/-- One register entry: `n1` instances `s1` bytes apart, each with `n2` words `s2` bytes apart. -/
structure RegRow where
  base : Nat
  n1 : Nat
  s1 : Nat
  n2 : Nat
  s2 : Nat
  fields : List FRow
  deriving DecidableEq, Repr

-- Event source IDs (R470 and the chapters' tables).
def EV_TSU_SET_DONE : Nat := 0
def EV_TSU_SET_TIMEOUT : Nat := 1
def EV_TSU_SLEW_DONE : Nat := 2
def EV_TSU_LEAP_DONE : Nat := 3
def EV_TSU_DIST_MISMATCH : Nat := 4
def EV_TSU_ADJ_SAT : Nat := 5
def EV_TSU_INC_RANGE : Nat := 6
def EV_PORT_LINK_DOWN (n : Nat) : Nat := 80 + 4 * n
def EV_PORT_CAL (n : Nat) : Nat := 81 + 4 * n
def EV_PORT_FEC_ALARM (n : Nat) : Nat := 82 + 4 * n
def EV_PORT_DISCARD (n : Nat) : Nat := 83 + 4 * n
def EV_PE_STEP_LIMIT : Nat := 112
def EV_PE_NO_DISPOSITION : Nat := 113
def EV_PE_BAD_PITCH : Nat := 114
def EV_PE_TRAP : Nat := 115
def EV_PE_MEM_UE : Nat := 116
def EV_TOPO_SWAP_DONE : Nat := 117
def EV_TOPO_TBL_FLIP_DONE : Nat := 118
def EV_TOPO_TBL_ERR : Nat := 119
def EV_PE_CTX_HALTED : Nat := 120
def EV_PE_PUNT_FULL : Nat := 121
def EV_GATE_MISSED_LAUNCH : Nat := 128
def EV_GATE_HELD : Nat := 129
def EV_GATE_REVOKED : Nat := 130
def EV_GATE_DOWN_DISCARD : Nat := 131
def EV_GATE_REFUSE_FULL : Nat := 132
def EV_GATE_PTP_REFUSED : Nat := 133
def EV_GATE_FREE_DROP : Nat := 134
def EV_GATE_CORR_SAT : Nat := 135
def EV_SVC_KEY_ROTATED : Nat := 144
def EV_SVC_KEY_MISSING : Nat := 145
def EV_SVC_KEY_REVOKED : Nat := 146
def EV_SVC_RATE_LIMIT : Nat := 147
def EV_SVC_NTS_NAK : Nat := 148
def EV_SVC_UNSYNC : Nat := 149
def EV_SVC_MCAST_PROMISC : Nat := 150
def EV_BNU_DONE (n : Nat) : Nat := 160 + n
def EV_BNU_OFFLINE : Nat := 168
def EV_BNU_SIG_RETRY : Nat := 169
def EV_BNU_REFUSED : Nat := 170
def EV_BNU_MEM_UE : Nat := 171
def EV_BNU_ES_HEALTH : Nat := 172
def EV_BNU_ES_FAILED : Nat := 173
def EV_BNU_DRBG_STALE : Nat := 174
def EV_TIC_RESULT (n : Nat) : Nat := 48 + 2 * n
def EV_TIC_FAULT (n : Nat) : Nat := 49 + 2 * n
def EV_GNSS_FIX : Nat := 64
def EV_GNSS_NO_SOL : Nat := 65
def EV_GNSS_JUMP : Nat := 66
def EV_GNSS_SURVEY_DONE : Nat := 67
def EV_GNSS_POS_SUSPECT : Nat := 68
def EV_GNSS_SYS_EXCLUDED : Nat := 69
def EV_GNSS_FE_FAULT : Nat := 70
def EV_GNSS_JAM : Nat := 71
def EV_GNSS_TP : Nat := 72
def EV_GNSS_NAV_REC : Nat := 73
def EV_GNSS_PARITY : Nat := 74
def EV_GNSS_SNAP_DONE : Nat := 75
def EV_GNSS_LEAP : Nat := 76
def EV_REFS_SLOT_STATE (n : Nat) : Nat := 16 + n
def EV_REFS_SWITCH : Nat := 36
def EV_REFS_WATCH : Nat := 37
def EV_REFS_DRIFTING : Nat := 38
def EV_REFS_JUMP : Nat := 39
def EV_REFS_NONE : Nat := 40
def EV_SERVO_STATE : Nat := 8
def EV_SERVO_LOCKED : Nat := 9
def EV_SERVO_HOLDOVER : Nat := 10
def EV_SERVO_HO_EXCEEDED : Nat := 11
def EV_SERVO_SET_ARM : Nat := 12
def EV_SERVO_HO_FALLBACK : Nat := 13
def EV_PAIR_ROLE : Nat := 176
def EV_PAIR_BELAY_DOWN : Nat := 177
def EV_PAIR_TAKEOVER : Nat := 178
def EV_PAIR_REFUSED : Nat := 179
def EV_PAIR_JOURNAL_GAP : Nat := 180
def EV_PAIR_CUST_FAULT : Nat := 181
def EV_PAIR_LANE_DOWN : Nat := 182
def EV_PAIR_SYNC : Nat := 183
def EV_PAIR_CLASH : Nat := 184
def EV_HOST_RING_RSP (n : Nat) : Nat := 224 + n
def EV_HSPI_READY : Nat := 228
def EV_HARNESS_LOCKOUT : Nat := 229
def EV_HARNESS_AUTH_FAIL : Nat := 230
def EV_HARNESS_SESSION : Nat := 231
def EV_ECC_CE : Nat := 192
def EV_ECC_UE : Nat := 193
def EV_ECC_PERSIST : Nat := 194
def EV_ECC_RETIRED : Nat := 195
def EV_ECC_SPARE_EXHAUSTED : Nat := 196
def EV_ECC_LOG_FULL : Nat := 197
def EV_ECC_SCRUB_SLOW : Nat := 198
def EV_ECC_DMA_UE : Nat := 199
def EV_ECC_TOPO_REPAIR : Nat := 200
def EV_SYS_TEMP_WARN : Nat := 240
def EV_SYS_TEMP_CRIT : Nat := 241
def EV_SYS_RAIL_WARN : Nat := 242
def EV_SYS_REST_WAKE : Nat := 243
def EV_SYS_ABSENT : Nat := 244
def EV_SYS_START_STABLE : Nat := 245
def EV_SYS_RECOVERY : Nat := 246
def EV_SYS_BIVOUAC : Nat := 247
def EV_CNT_SNAP_DONE : Nat := 208
def EV_CNT_OVF : Nat := 209
def EV_CNT_DUMP_DONE : Nat := 210
def EV_CNT_DUMP_LOST : Nat := 211
def EV_CAIRN_ALERT : Nat := 212
def EV_CAIRN_SUPPRESS : Nat := 213

-- Counter indices: EC at 0, UC at 1024, OC at 1536 (R488, R490).
def EC_DROP_RSN (r : Nat) : Nat := r
def EC_TC (i : Nat) : Nat := 256 + i
/-- Port counters in the order of R87. -/
def EC_PORT (n j : Nat) : Nat := 512 + 19 * n + j
def jRX_OK : Nat := 0
def jRX_FCS : Nat := 1
def jRX_RUNT : Nat := 2
def jRX_LONG : Nat := 3
def jRX_CODE : Nat := 4
def jRX_TAGS_OVER : Nat := 5
def jRX_FILTERED : Nat := 6
def jRX_PAUSE : Nat := 7
def jRX_MAC_CTL : Nat := 8
def jRX_UNCAL : Nat := 9
def jDISP_DROP (c : Nat) : Nat := 10 + c
def jTX_OK : Nat := 14
def jTX_OVERSIZE : Nat := 15
def jFEC_CORR_SYM : Nat := 16
def jFEC_UE_CW : Nat := 17
def jRELOCK : Nat := 18
/-- Gate counters in the order of R174. -/
def EC_GATE (n j : Nat) : Nat := 664 + 14 * n + j
def jGRANT (c : Nat) : Nat := c
def jREFUSE_PORT : Nat := 4
def jREFUSE_RANGE : Nat := 5
def jREFUSE_FULL : Nat := 6
def jMISSED_LAUNCH : Nat := 7
def jHELD : Nat := 8
def jREVOKED : Nat := 9
def jDOWN_DISCARD : Nat := 10
def jFREE_TX : Nat := 11
def jFREE_DROP : Nat := 12
def jCORR_SAT : Nat := 13
def EC_RUNS_TH (t : Nat) : Nat := 776 + t
def EC_RUNS_REPROC : Nat := 787
def EC_TOPO_SWAPS : Nat := 788
def EC_TBL_FLIPS : Nat := 789
/-- NTS-KE counters in the order of R227. -/
def EC_KE (j : Nat) : Nat := 790 + j
def UC (i : Nat) : Nat := 1024 + i
def UC_TIC (n j : Nat) : Nat := UC (5 * n + j)
def UC_GNSS (j : Nat) : Nat := UC (40 + j)
def UC_REFS_SWITCHES : Nat := UC 52
def UC_REFS_TOD_BAD : Nat := UC 53
def UC_SLOT (n j : Nat) : Nat := UC (54 + 4 * n + j)
def UC_SERVO (j : Nat) : Nat := UC (134 + j)
def UC_OUT (n j : Nat) : Nat := UC (138 + 3 * n + j)
def UC_TRIG (n j : Nat) : Nat := UC (162 + 3 * n + j)
def UC_PTP (j : Nat) : Nat := UC (210 + j)
def UC_BNU (n j : Nat) : Nat := UC (227 + 16 * n + j)
def UC_ES (j : Nat) : Nat := UC (355 + j)
def UC_PAIR (j : Nat) : Nat := UC (359 + j)
def UC_ECC_CE (d : Nat) : Nat := UC (368 + d)
def UC_ECC_UE (d : Nat) : Nat := UC (380 + d)
def UC_ECC_RETIRE (d : Nat) : Nat := UC (392 + d)
def UC_ECC_TX_UE : Nat := UC 404
def UC_ECC_DMA_UE : Nat := UC 405
def UC_HARNESS (j : Nat) : Nat := UC (406 + j)

/-- TSU_STATE, State and status of the time scale (chapter 02). -/
def TSU_STATE : Nat := 0x10000
def TSU_STATE_STATE : Fld := ⟨0, 1⟩
def TSU_STATE_SET_ARMED : Fld := ⟨1, 1⟩
def TSU_STATE_SLEWING : Fld := ⟨2, 1⟩
def TSU_STATE_ADJ_SAT : Fld := ⟨3, 1⟩
def TSU_STATE_SMEAR_ACTIVE : Fld := ⟨4, 1⟩
def TSU_STATE_INC_RANGE : Fld := ⟨8, 1⟩
def row_TSU_STATE : RegRow := { base := 0x10000, n1 := 1, s1 := 1, n2 := 1, s2 := 1, fields := [⟨TSU_STATE_STATE, .ro, 0, .any⟩,
    ⟨TSU_STATE_SET_ARMED, .ro, 0, .any⟩,
    ⟨TSU_STATE_SLEWING, .ro, 0, .any⟩,
    ⟨TSU_STATE_ADJ_SAT, .ro, 0, .any⟩,
    ⟨TSU_STATE_SMEAR_ACTIVE, .ro, 0, .any⟩,
    ⟨TSU_STATE_INC_RANGE, .rw1c, 0, .any⟩] }

/-- TSU_INC_NOM, Nominal increment per TSC tick (chapter 02). -/
def TSU_INC_NOM : Nat := 0x10008
def TSU_INC_NOM_INC_NOM : Fld := ⟨0, 56⟩
def row_TSU_INC_NOM : RegRow := { base := 0x10008, n1 := 1, s1 := 1, n2 := 1, s2 := 1, fields := [⟨TSU_INC_NOM_INC_NOM, .rwl, 0xA00000000000, .any⟩] }

/-- TSU_INC_EFF, Effective increment in use (chapter 02). -/
def TSU_INC_EFF : Nat := 0x10010
def TSU_INC_EFF_INC_EFF : Fld := ⟨0, 64⟩
def row_TSU_INC_EFF : RegRow := { base := 0x10010, n1 := 1, s1 := 1, n2 := 1, s2 := 1, fields := [⟨TSU_INC_EFF_INC_EFF, .ro, 0xA0000000000000, .any⟩] }

/-- TSU_FREQ_ADJ, Steering value (chapter 02). -/
def TSU_FREQ_ADJ : Nat := 0x10018
def TSU_FREQ_ADJ_FREQ_ADJ : Fld := ⟨0, 40⟩
def row_TSU_FREQ_ADJ : RegRow := { base := 0x10018, n1 := 1, s1 := 1, n2 := 1, s2 := 1, fields := [⟨TSU_FREQ_ADJ_FREQ_ADJ, .rw, 0, .any⟩] }

/-- TSU_SLEW_LIMIT, Maximum slew rate (chapter 02). -/
def TSU_SLEW_LIMIT : Nat := 0x10020
def TSU_SLEW_LIMIT_LIMIT : Fld := ⟨0, 10⟩
def row_TSU_SLEW_LIMIT : RegRow := { base := 0x10020, n1 := 1, s1 := 1, n2 := 1, s2 := 1, fields := [⟨TSU_SLEW_LIMIT_LIMIT, .rw, 0x64, (.nat 1 1000)⟩] }

/-- TSU_SLEW_REQ, Slew request (chapter 02). -/
def TSU_SLEW_REQ : Nat := 0x10028
def TSU_SLEW_REQ_AMOUNT : Fld := ⟨0, 64⟩
def row_TSU_SLEW_REQ : RegRow := { base := 0x10028, n1 := 1, s1 := 1, n2 := 1, s2 := 1, fields := [⟨TSU_SLEW_REQ_AMOUNT, .wo, 0, .any⟩] }

/-- TSU_SLEW_RATE, Requested slew rate (chapter 02). -/
def TSU_SLEW_RATE : Nat := 0x10030
def TSU_SLEW_RATE_RATE : Fld := ⟨0, 10⟩
def row_TSU_SLEW_RATE : RegRow := { base := 0x10030, n1 := 1, s1 := 1, n2 := 1, s2 := 1, fields := [⟨TSU_SLEW_RATE_RATE, .rw, 0, .any⟩] }

/-- TSU_SLEW_REMAIN, Amount of slew still to apply (chapter 02). -/
def TSU_SLEW_REMAIN : Nat := 0x10038
def TSU_SLEW_REMAIN_REMAIN : Fld := ⟨0, 64⟩
def row_TSU_SLEW_REMAIN : RegRow := { base := 0x10038, n1 := 1, s1 := 1, n2 := 1, s2 := 1, fields := [⟨TSU_SLEW_REMAIN_REMAIN, .ro, 0, .any⟩] }

/-- TSU_SET_SEC, Seconds of the set value; one copy per initiator (R51) (chapter 02). -/
def TSU_SET_SEC : Nat := 0x10040
def TSU_SET_SEC_SEC : Fld := ⟨0, 64⟩
def row_TSU_SET_SEC : RegRow := { base := 0x10040, n1 := 1, s1 := 1, n2 := 1, s2 := 1, fields := [⟨TSU_SET_SEC_SEC, .rw, 0, .any⟩] }

/-- TSU_SET_SUB, Sub-second part of the set value; one copy per initiator (R51) (chapter 02). -/
def TSU_SET_SUB : Nat := 0x10048
def TSU_SET_SUB_FRAC : Fld := ⟨0, 32⟩
def TSU_SET_SUB_NS : Fld := ⟨32, 32⟩
def row_TSU_SET_SUB : RegRow := { base := 0x10048, n1 := 1, s1 := 1, n2 := 1, s2 := 1, fields := [⟨TSU_SET_SUB_FRAC, .rw, 0, .any⟩,
    ⟨TSU_SET_SUB_NS, .rw, 0, .any⟩] }

/-- TSU_SET_CTL, Arms or cancels the initial set. EDGE and PIN have one copy per initiator (R51) (chapter 02). -/
def TSU_SET_CTL : Nat := 0x10050
def TSU_SET_CTL_EDGE : Fld := ⟨0, 1⟩
def TSU_SET_CTL_PIN : Fld := ⟨1, 3⟩
def TSU_SET_CTL_ARM : Fld := ⟨8, 1⟩
def TSU_SET_CTL_CANCEL : Fld := ⟨9, 1⟩
def row_TSU_SET_CTL : RegRow := { base := 0x10050, n1 := 1, s1 := 1, n2 := 1, s2 := 1, fields := [⟨TSU_SET_CTL_EDGE, .rw, 0, .any⟩,
    ⟨TSU_SET_CTL_PIN, .rw, 0, .any⟩,
    ⟨TSU_SET_CTL_ARM, .wo, 0, .any⟩,
    ⟨TSU_SET_CTL_CANCEL, .wo, 0, .any⟩] }

/-- TSU_SET_BOUND, Error bound loaded at the set edge; one copy per initiator (R51) (chapter 02). -/
def TSU_SET_BOUND : Nat := 0x10058
def TSU_SET_BOUND_BOUND : Fld := ⟨0, 32⟩
def row_TSU_SET_BOUND : RegRow := { base := 0x10058, n1 := 1, s1 := 1, n2 := 1, s2 := 1, fields := [⟨TSU_SET_BOUND_BOUND, .rw, 0xFFFFFFFF, .any⟩] }

/-- TSU_NOW_LO, Captures the TSU state and returns its low half (chapter 02). -/
def TSU_NOW_LO : Nat := 0x10060
def TSU_NOW_LO_FRAC : Fld := ⟨0, 32⟩
def TSU_NOW_LO_NS : Fld := ⟨32, 32⟩
def row_TSU_NOW_LO : RegRow := { base := 0x10060, n1 := 1, s1 := 1, n2 := 1, s2 := 1, fields := [⟨TSU_NOW_LO_FRAC, .ro, 0, .any⟩,
    ⟨TSU_NOW_LO_NS, .ro, 0, .any⟩] }

/-- TSU_NOW_HI, Seconds of the initiator's last capture (chapter 02). -/
def TSU_NOW_HI : Nat := 0x10068
def TSU_NOW_HI_SEC : Fld := ⟨0, 64⟩
def row_TSU_NOW_HI : RegRow := { base := 0x10068, n1 := 1, s1 := 1, n2 := 1, s2 := 1, fields := [⟨TSU_NOW_HI_SEC, .ro, 0, .any⟩] }

/-- TSU_CAP_STATUS, Status of the initiator's last capture (chapter 02). -/
def TSU_CAP_STATUS : Nat := 0x10070
def TSU_CAP_STATUS_BOUND : Fld := ⟨0, 32⟩
def TSU_CAP_STATUS_UTC_OFFSET : Fld := ⟨32, 16⟩
def TSU_CAP_STATUS_LEAP : Fld := ⟨48, 2⟩
def TSU_CAP_STATUS_STATE : Fld := ⟨50, 1⟩
def TSU_CAP_STATUS_SLEWING : Fld := ⟨51, 1⟩
def row_TSU_CAP_STATUS : RegRow := { base := 0x10070, n1 := 1, s1 := 1, n2 := 1, s2 := 1, fields := [⟨TSU_CAP_STATUS_BOUND, .ro, 0, .any⟩,
    ⟨TSU_CAP_STATUS_UTC_OFFSET, .ro, 0, .any⟩,
    ⟨TSU_CAP_STATUS_LEAP, .ro, 0, .any⟩,
    ⟨TSU_CAP_STATUS_STATE, .ro, 0, .any⟩,
    ⟨TSU_CAP_STATUS_SLEWING, .ro, 0, .any⟩] }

Exercise requirements —
Only one stretch of the data above is needed. Restate it word for word, from the line containing "def EV_REFS_WATCH : Nat := 37" through the line containing "def jRX_PAUSE : Nat := 7", both ends included.

Expected answer —
def EV_REFS_WATCH : Nat := 37
def EV_REFS_DRIFTING : Nat := 38
def EV_REFS_JUMP : Nat := 39
def EV_REFS_NONE : Nat := 40
def EV_SERVO_STATE : Nat := 8
def EV_SERVO_LOCKED : Nat := 9
def EV_SERVO_HOLDOVER : Nat := 10
def EV_SERVO_HO_EXCEEDED : Nat := 11
def EV_SERVO_SET_ARM : Nat := 12
def EV_SERVO_HO_FALLBACK : Nat := 13
def EV_PAIR_ROLE : Nat := 176
def EV_PAIR_BELAY_DOWN : Nat := 177
def EV_PAIR_TAKEOVER : Nat := 178
def EV_PAIR_REFUSED : Nat := 179
def EV_PAIR_JOURNAL_GAP : Nat := 180
def EV_PAIR_CUST_FAULT : Nat := 181
def EV_PAIR_LANE_DOWN : Nat := 182
def EV_PAIR_SYNC : Nat := 183
def EV_PAIR_CLASH : Nat := 184
def EV_HOST_RING_RSP (n : Nat) : Nat := 224 + n
def EV_HSPI_READY : Nat := 228
def EV_HARNESS_LOCKOUT : Nat := 229
def EV_HARNESS_AUTH_FAIL : Nat := 230
def EV_HARNESS_SESSION : Nat := 231
def EV_ECC_CE : Nat := 192
def EV_ECC_UE : Nat := 193
def EV_ECC_PERSIST : Nat := 194
def EV_ECC_RETIRED : Nat := 195
def EV_ECC_SPARE_EXHAUSTED : Nat := 196
def EV_ECC_LOG_FULL : Nat := 197
def EV_ECC_SCRUB_SLOW : Nat := 198
def EV_ECC_DMA_UE : Nat := 199
def EV_ECC_TOPO_REPAIR : Nat := 200
def EV_SYS_TEMP_WARN : Nat := 240
def EV_SYS_TEMP_CRIT : Nat := 241
def EV_SYS_RAIL_WARN : Nat := 242
def EV_SYS_REST_WAKE : Nat := 243
def EV_SYS_ABSENT : Nat := 244
def EV_SYS_START_STABLE : Nat := 245
def EV_SYS_RECOVERY : Nat := 246
def EV_SYS_BIVOUAC : Nat := 247
def EV_CNT_SNAP_DONE : Nat := 208
def EV_CNT_OVF : Nat := 209
def EV_CNT_DUMP_DONE : Nat := 210
def EV_CNT_DUMP_LOST : Nat := 211
def EV_CAIRN_ALERT : Nat := 212
def EV_CAIRN_SUPPRESS : Nat := 213

-- Counter indices: EC at 0, UC at 1024, OC at 1536 (R488, R490).
def EC_DROP_RSN (r : Nat) : Nat := r
def EC_TC (i : Nat) : Nat := 256 + i
/-- Port counters in the order of R87. -/
def EC_PORT (n j : Nat) : Nat := 512 + 19 * n + j
def jRX_OK : Nat := 0
def jRX_FCS : Nat := 1
def jRX_RUNT : Nat := 2
def jRX_LONG : Nat := 3
def jRX_CODE : Nat := 4
def jRX_TAGS_OVER : Nat := 5
def jRX_FILTERED : Nat := 6
def jRX_PAUSE : Nat := 7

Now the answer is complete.